Xiaomi 17T membawa baterai besar berkapasitas 6.500 mAh, meningkat 1.000 mAh dari pendahulunya. Pengisian ulangnya didukung fast charging 67 watt.
Ponsel ini juga bisa berbagi daya dengan perangkat lainnya dengan output 22,5 watt. Karena baterainya lebih besar, ketebalannya juga meningkat jadi 8,2 mm dibanding pendahulunya 7,5 mm.

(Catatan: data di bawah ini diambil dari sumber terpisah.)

/-! ### modQ -/

@[simp] theorem Dev.modQ_tbHost (d : Dev) (q : Nat) (f : Queue → Queue) : (d.modQ q f).tbHost = d.tbHost := rfl
@[simp] theorem Dev.modQ_tbMedia (d : Dev) (q : Nat) (f : Queue → Queue) : (d.modQ q f).tbMedia = d.tbMedia := rfl
@[simp] theorem Dev.modQ_clocks (d : Dev) (q : Nat) (f : Queue → Queue) : (d.modQ q f).clocks = d.clocks := rfl
@[simp] theorem Dev.modQ_regs (d : Dev) (q : Nat) (f : Queue → Queue) : (d.modQ q f).regs = d.regs := rfl
@[simp] theorem Dev.modQ_out (d : Dev) (q : Nat) (f : Queue → Queue) : (d.modQ q f).out = d.out := rfl
@[simp] theorem Dev.modQ_free (d : Dev) (q : Nat) (f : Queue → Queue) : (d.modQ q f).free = d.free := rfl
@[simp] theorem Dev.modQ_arbs (d : Dev) (q : Nat) (f : Queue → Queue) : (d.modQ q f).arbs = d.arbs := rfl
@[simp] theorem Dev.modQ_fns (d : Dev) (q : Nat) (f : Queue → Queue) : (d.modQ q f).fns = d.fns := rfl
@[simp] theorem Dev.modQ_eps (d : Dev) (q : Nat) (f : Queue → Queue) : (d.modQ q f).eps = d.eps := rfl
@[simp] theorem Dev.modQ_ingest (d : Dev) (q : Nat) (f : Queue → Queue) : (d.modQ q f).ingest = d.ingest := rfl
@[simp] theorem Dev.modQ_rime (d : Dev) (q : Nat) (f : Queue → Queue) : (d.modQ q f).rime = d.rime := rfl
@[simp] theorem Dev.modQ_sch (d : Dev) (q : Nat) (f : Queue → Queue) : (d.modQ q f).sch = d.sch := rfl
@[simp] theorem Dev.modQ_snow (d : Dev) (q : Nat) (f : Queue → Queue) : (d.modQ q f).snow = d.snow := rfl
@[simp] theorem Dev.modQ_firn (d : Dev) (q : Nat) (f : Queue → Queue) : (d.modQ q f).firn = d.firn := rfl
@[simp] theorem Dev.modQ_ctxs (d : Dev) (q : Nat) (f : Queue → Queue) : (d.modQ q f).ctxs = d.ctxs := rfl
@[simp] theorem Dev.modQ_xmap (d : Dev) (q : Nat) (f : Queue → Queue) : (d.modQ q f).xmap = d.xmap := rfl
@[simp] theorem Dev.modQ_destages (d : Dev) (q : Nat) (f : Queue → Queue) : (d.modQ q f).destages = d.destages := rfl
@[simp] theorem Dev.modQ_reads (d : Dev) (q : Nat) (f : Queue → Queue) : (d.modQ q f).reads = d.reads := rfl
@[simp] theorem Dev.modQ_pools (d : Dev) (q : Nat) (f : Queue → Queue) : (d.modQ q f).pools = d.pools := rfl
@[simp] theorem Dev.modQ_maint (d : Dev) (q : Nat) (f : Queue → Queue) : (d.modQ q f).maint = d.maint := rfl
@[simp] theorem Dev.modQ_nss (d : Dev) (q : Nat) (f : Queue → Queue) : (d.modQ q f).nss = d.nss := rfl
@[simp] theorem Dev.modQ_streams (d : Dev) (q : Nat) (f : Queue → Queue) : (d.modQ q f).streams = d.streams := rfl
@[simp] theorem Dev.modQ_twin (d : Dev) (q : Nat) (f : Queue → Queue) : (d.modQ q f).twin = d.twin := rfl
@[simp] theorem Dev.modQ_drives (d : Dev) (q : Nat) (f : Queue → Queue) : (d.modQ q f).drives = d.drives := rfl
@[simp] theorem Dev.modQ_floe (d : Dev) (q : Nat) (f : Queue → Queue) : (d.modQ q f).floe = d.floe := rfl
@[simp] theorem Dev.modQ_gauge (d : Dev) (q : Nat) (f : Queue → Queue) : (d.modQ q f).gauge = d.gauge := rfl
@[simp] theorem Dev.modQ_staging (d : Dev) (q : Nat) (f : Queue → Queue) : (d.modQ q f).staging = d.staging := rfl
@[simp] theorem Dev.modQ_ledger (d : Dev) (q : Nat) (f : Queue → Queue) : (d.modQ q f).ledger = d.ledger := rfl
@[simp] theorem Dev.modQ_power (d : Dev) (q : Nat) (f : Queue → Queue) : (d.modQ q f).power = d.power := rfl
@[simp] theorem Dev.modQ_thermal (d : Dev) (q : Nat) (f : Queue → Queue) : (d.modQ q f).thermal = d.thermal := rfl
@[simp] theorem Dev.modQ_image (d : Dev) (q : Nat) (f : Queue → Queue) : (d.modQ q f).image = d.image := rfl
@[simp] theorem Dev.modQ_straps (d : Dev) (q : Nat) (f : Queue → Queue) : (d.modQ q f).straps = d.straps := rfl
@[simp] theorem Dev.modQ_serial (d : Dev) (q : Nat) (f : Queue → Queue) : (d.modQ q f).serial = d.serial := rfl
@[simp] theorem Dev.modQ_mbx (d : Dev) (q : Nat) (f : Queue → Queue) : (d.modQ q f).mbx = d.mbx := rfl
@[simp] theorem Dev.modQ_schLock (d : Dev) (q : Nat) (f : Queue → Queue) : (d.modQ q f).schLock = d.schLock := rfl
@[simp] theorem Dev.modQ_moraine (d : Dev) (q : Nat) (f : Queue → Queue) : (d.modQ q f).moraine = d.moraine := rfl
@[simp] theorem Dev.modQ_mapLog (d : Dev) (q : Nat) (f : Queue → Queue) : (d.modQ q f).mapLog = d.mapLog := rfl

/-! ### modCmd -/

@[simp] theorem Dev.modCmd_tbHost (d : Dev) (q tag : Nat) (f : Cmd → Cmd) : (d.modCmd q tag f).tbHost = d.tbHost := rfl
@[simp] theorem Dev.modCmd_tbMedia (d : Dev) (q tag : Nat) (f : Cmd → Cmd) : (d.modCmd q tag f).tbMedia = d.tbMedia := rfl
@[simp] theorem Dev.modCmd_clocks (d : Dev) (q tag : Nat) (f : Cmd → Cmd) : (d.modCmd q tag f).clocks = d.clocks := rfl
@[simp] theorem Dev.modCmd_regs (d : Dev) (q tag : Nat) (f : Cmd → Cmd) : (d.modCmd q tag f).regs = d.regs := rfl
@[simp] theorem Dev.modCmd_out (d : Dev) (q tag : Nat) (f : Cmd → Cmd) : (d.modCmd q tag f).out = d.out := rfl
@[simp] theorem Dev.modCmd_free (d : Dev) (q tag : Nat) (f : Cmd → Cmd) : (d.modCmd q tag f).free = d.free := rfl
@[simp] theorem Dev.modCmd_arbs (d : Dev) (q tag : Nat) (f : Cmd → Cmd) : (d.modCmd q tag f).arbs = d.arbs := rfl
@[simp] theorem Dev.modCmd_fns (d : Dev) (q tag : Nat) (f : Cmd → Cmd) : (d.modCmd q tag f).fns = d.fns := rfl
@[simp] theorem Dev.modCmd_eps (d : Dev) (q tag : Nat) (f : Cmd → Cmd) : (d.modCmd q tag f).eps = d.eps := rfl
@[simp] theorem Dev.modCmd_ingest (d : Dev) (q tag : Nat) (f : Cmd → Cmd) : (d.modCmd q tag f).ingest = d.ingest := rfl
@[simp] theorem Dev.modCmd_rime (d : Dev) (q tag : Nat) (f : Cmd → Cmd) : (d.modCmd q tag f).rime = d.rime := rfl
@[simp] theorem Dev.modCmd_sch (d : Dev) (q tag : Nat) (f : Cmd → Cmd) : (d.modCmd q tag f).sch = d.sch := rfl
@[simp] theorem Dev.modCmd_snow (d : Dev) (q tag : Nat) (f : Cmd → Cmd) : (d.modCmd q tag f).snow = d.snow := rfl
@[simp] theorem Dev.modCmd_firn (d : Dev) (q tag : Nat) (f : Cmd → Cmd) : (d.modCmd q tag f).firn = d.firn := rfl
@[simp] theorem Dev.modCmd_ctxs (d : Dev) (q tag : Nat) (f : Cmd → Cmd) : (d.modCmd q tag f).ctxs = d.ctxs := rfl
@[simp] theorem Dev.modCmd_xmap (d : Dev) (q tag : Nat) (f : Cmd → Cmd) : (d.modCmd q tag f).xmap = d.xmap := rfl
@[simp] theorem Dev.modCmd_destages (d : Dev) (q tag : Nat) (f : Cmd → Cmd) : (d.modCmd q tag f).destages = d.destages := rfl
@[simp] theorem Dev.modCmd_reads (d : Dev) (q tag : Nat) (f : Cmd → Cmd) : (d.modCmd q tag f).reads = d.reads := rfl
@[simp] theorem Dev.modCmd_pools (d : Dev) (q tag : Nat) (f : Cmd → Cmd) : (d.modCmd q tag f).pools = d.pools := rfl
@[simp] theorem Dev.modCmd_maint (d : Dev) (q tag : Nat) (f : Cmd → Cmd) : (d.modCmd q tag f).maint = d.maint := rfl
@[simp] theorem Dev.modCmd_nss (d : Dev) (q tag : Nat) (f : Cmd → Cmd) : (d.modCmd q tag f).nss = d.nss := rfl
@[simp] theorem Dev.modCmd_streams (d : Dev) (q tag : Nat) (f : Cmd → Cmd) : (d.modCmd q tag f).streams = d.streams := rfl
@[simp] theorem Dev.modCmd_twin (d : Dev) (q tag : Nat) (f : Cmd → Cmd) : (d.modCmd q tag f).twin = d.twin := rfl
@[simp] theorem Dev.modCmd_drives (d : Dev) (q tag : Nat) (f : Cmd → Cmd) : (d.modCmd q tag f).drives = d.drives := rfl
@[simp] theorem Dev.modCmd_floe (d : Dev) (q tag : Nat) (f : Cmd → Cmd) : (d.modCmd q tag f).floe = d.floe := rfl
@[simp] theorem Dev.modCmd_gauge (d : Dev) (q tag : Nat) (f : Cmd → Cmd) : (d.modCmd q tag f).gauge = d.gauge := rfl
@[simp] theorem Dev.modCmd_staging (d : Dev) (q tag : Nat) (f : Cmd → Cmd) : (d.modCmd q tag f).staging = d.staging := rfl
@[simp] theorem Dev.modCmd_ledger (d : Dev) (q tag : Nat) (f : Cmd → Cmd) : (d.modCmd q tag f).ledger = d.ledger := rfl
@[simp] theorem Dev.modCmd_power (d : Dev) (q tag : Nat) (f : Cmd → Cmd) : (d.modCmd q tag f).power = d.power := rfl
@[simp] theorem Dev.modCmd_thermal (d : Dev) (q tag : Nat) (f : Cmd → Cmd) : (d.modCmd q tag f).thermal = d.thermal := rfl
@[simp] theorem Dev.modCmd_image (d : Dev) (q tag : Nat) (f : Cmd → Cmd) : (d.modCmd q tag f).image = d.image := rfl
@[simp] theorem Dev.modCmd_straps (d : Dev) (q tag : Nat) (f : Cmd → Cmd) : (d.modCmd q tag f).straps = d.straps := rfl
@[simp] theorem Dev.modCmd_serial (d : Dev) (q tag : Nat) (f : Cmd → Cmd) : (d.modCmd q tag f).serial = d.serial := rfl
@[simp] theorem Dev.modCmd_mbx (d : Dev) (q tag : Nat) (f : Cmd → Cmd) : (d.modCmd q tag f).mbx = d.mbx := rfl
@[simp] theorem Dev.modCmd_schLock (d : Dev) (q tag : Nat) (f : Cmd → Cmd) : (d.modCmd q tag f).schLock = d.schLock := rfl
@[simp] theorem Dev.modCmd_moraine (d : Dev) (q tag : Nat) (f : Cmd → Cmd) : (d.modCmd q tag f).moraine = d.moraine := rfl
@[simp] theorem Dev.modCmd_mapLog (d : Dev) (q tag : Nat) (f : Cmd → Cmd) : (d.modCmd q tag f).mapLog = d.mapLog := rfl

Spesifikasi Xiaomi 17T Pro
Xiaomi 17T Pro juga membawa kamera telefoto, ultrawide dan kamera depan yang sama dengan versi reguler. Namun, kamera utamanya juga ditingkatkan dengan sensor OmniVision Light Fusion 950 berukuran 1/1,31 inci.
Ponsel ini ditenagai chipset Dimensity 9500 (3 nm) yang diklaim menawarkan performa lebih kencang hingga 32 persen dalam hal CPU single-core dan 33 persen dalam aspek GPU, dibanding Xiaomi 15T Pro. Chip tersebut dipadankan dengan RAM 12 GB serta penyimpanan sampai 1 TB.
Smartphone ini juga dilengkapi baterai silicon carbon (Si/C) 7.000 mAh, meningkat dari 5.500 mAh dibanding pendahulunya. Pengisian ulangnya didukung fast charging 100 watt atau 50 watt secara nirkabel.
Xiaomi 17T Pro hadir dengan layar OLED 6,83 inci, resolusi 1268p, kecepatan refresh 144 Hz dan kecerahan puncak sampai 3.500 nits. Layarnya dilapisi kaca pelindung Gorilla Glass 7i.
Baik Xiaomi 17T Pro maupun Xiaomi 17T juga dilengkapi mode 4K 60fps baru dengan opsi HDR10 Plus dan Log. Xiaomi juga menyediakan sejumlah mode kamera baru termasuk mode Stage untuk foto dan video, Leica Live Moment, dan Leica Live Portrait.
Duo ponsel ini juga dibekali speaker stereo dengan dukungan Dolby Atmos, Hi-Res Audio dan Hi-Res Audio Wireless, dual-SIM atau eSIM di beberapa wilayah, NFC, serta Xiaomi Offline Communication. Fitur lainnya yaitu WiFi 7, Bluetooth 6 serta dual-Bluetooth untuk model Pro, serta WiFi 6e dan Bluetooth 6 untuk model reguler.
Harga Xiaomi 17T series
Xiaomi 17T hadir dalam tiga opsi warna, meliputi Black, Deep Blue and Deep Violet, sedangkan Xiaomi 17T Pro dalam pilihan warna Black, Blue, Violet and Opal White. Xiaomi 17T dijua dengan harga mulai 750 euro (sekitar Rp 15,5 juta) untuk varian RAM terkecil 12/256 GB.
Sementara Xiaomi 17T Pro dijual dengan harga mulai 900 euro (sekitar Rp 18,6 juta) juga untuk varian terendah RAM 12/256 GB. Perlu dicatat bahwa harga di Eropa umumnya lebih tinggi, karena kebijakan pajak setempat dan lain sebagainya.